The Residential Tenancy Act (RTA) clarifies that shelters and transitional housing do not fall under the Act. While permanent supportive housing does, residents of new (and existing) supportive housing developments are often required to sign “program agreements” rather than “tenancy agreements”. Housing providers argue that these agreements trump the RTA forcing residents to fight their landlords in court or without key mechanisms to hold their landlords accountable. We are deeply concerned about this move toward institutionalizing and medicalizing affordable housing. Every renter must look at this situation and recognize that our governments are refusing to address the injustices in our housing system. Instead, they are creating the modern equivalent of the Victorian-era poor house. Stripped of the basic dignities of citizenship, those left behind by the quest for more and greater profit will be further pathologized, scrutinized, and warehoused to protect the profits and aesthetic sensibilities of the wealthy and powerful. This is not housing or a solution to homelessness.
VTAG calls on both the City and Province to halt evictions from the City’s parks.
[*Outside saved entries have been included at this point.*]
-- ==== Sys2Proof/Machine/Converter.lean ====
section
/-!
DEFINITION. The fixed-point PT100/PT1000 converter, `41_converter.md` R100 to R107, and its two commands. All
arithmetic is on integers without bound; the one division of each function has a positive divisor for admissible
parameters and rounds toward minus infinity (R102, R107).
-/

namespace Sys2Proof

/-- `R0` in ohm (R101). -/
def Params.r0 (p : Params) : Nat :=
  match p.rtdType with
  | .pt100 => 100
  | .pt1000 => 1000

/-- `C2T(code15)`, R102. -/
def Params.c2t (p : Params) (code : Nat) : Int :=
  (((code : Int) * p.rref - (p.r0 : Int) * 32768) * p.aDen) / (32 * (p.aNum : Int))

/-- `c` of R103: the exact code, rounded to nearest, ties toward plus infinity. -/
def Params.nearestCode (p : Params) (t : Int) : Int :=
  (2 * (t * p.aNum * 32 + (p.r0 : Int) * 32768 * p.aDen) + (p.rref : Int) * p.aDen)
    / (2 * ((p.rref : Int) * p.aDen))

/-- `code15` of R103, saturated. -/
def Params.satCode (p : Params) (t : Int) : Int :=
  min 32767 (max 0 (p.nearestCode t))

/-- `T2C(T)`, R103: `raw16 = code15 << 1`, bit 0 = 0. -/
def Params.t2c (p : Params) (t : Int) : Half :=
  BitVec.ofInt 16 (p.satCode t * 2)

/-- The temperature of a raw code: `C2T(raw[15:1])`. -/
def Params.rawTemp (p : Params) (raw : Half) : Int :=
  p.c2t (Machine.code15 raw)

end Sys2Proof

namespace Sys2Proof.Machine

/-- `CONV.C2T raw`, R105. -/
def execConvC2t (raw : Half) (s : State) : Host.Outcome State Fault Refusal :=
  .next (respond true (tempData (s.params.rawTemp raw)) s)

/-- `CONV.T2C t`, R106. -/
def execConvT2c (t : Int) (s : State) : Host.Outcome State Fault Refusal :=
  .next (respond true (halfData (s.params.t2c t)) s)

end Sys2Proof.Machine
end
We demand that our governments develop plans to address the root causes of homelessness and desist from coercive efforts to displace the unhoused into a flawed, patchwork system. As people who don’t own their homes, we are in solidarity with unhoused people and call for affordable, adequate, accessible, and autonomous housing for all. We call on governments to 1) halt all displacement efforts and allow people to “shelter in place” 24/7 during the pandemic and beyond; 2) commit to affordable, adequate, accessible, and autonomous housing for all.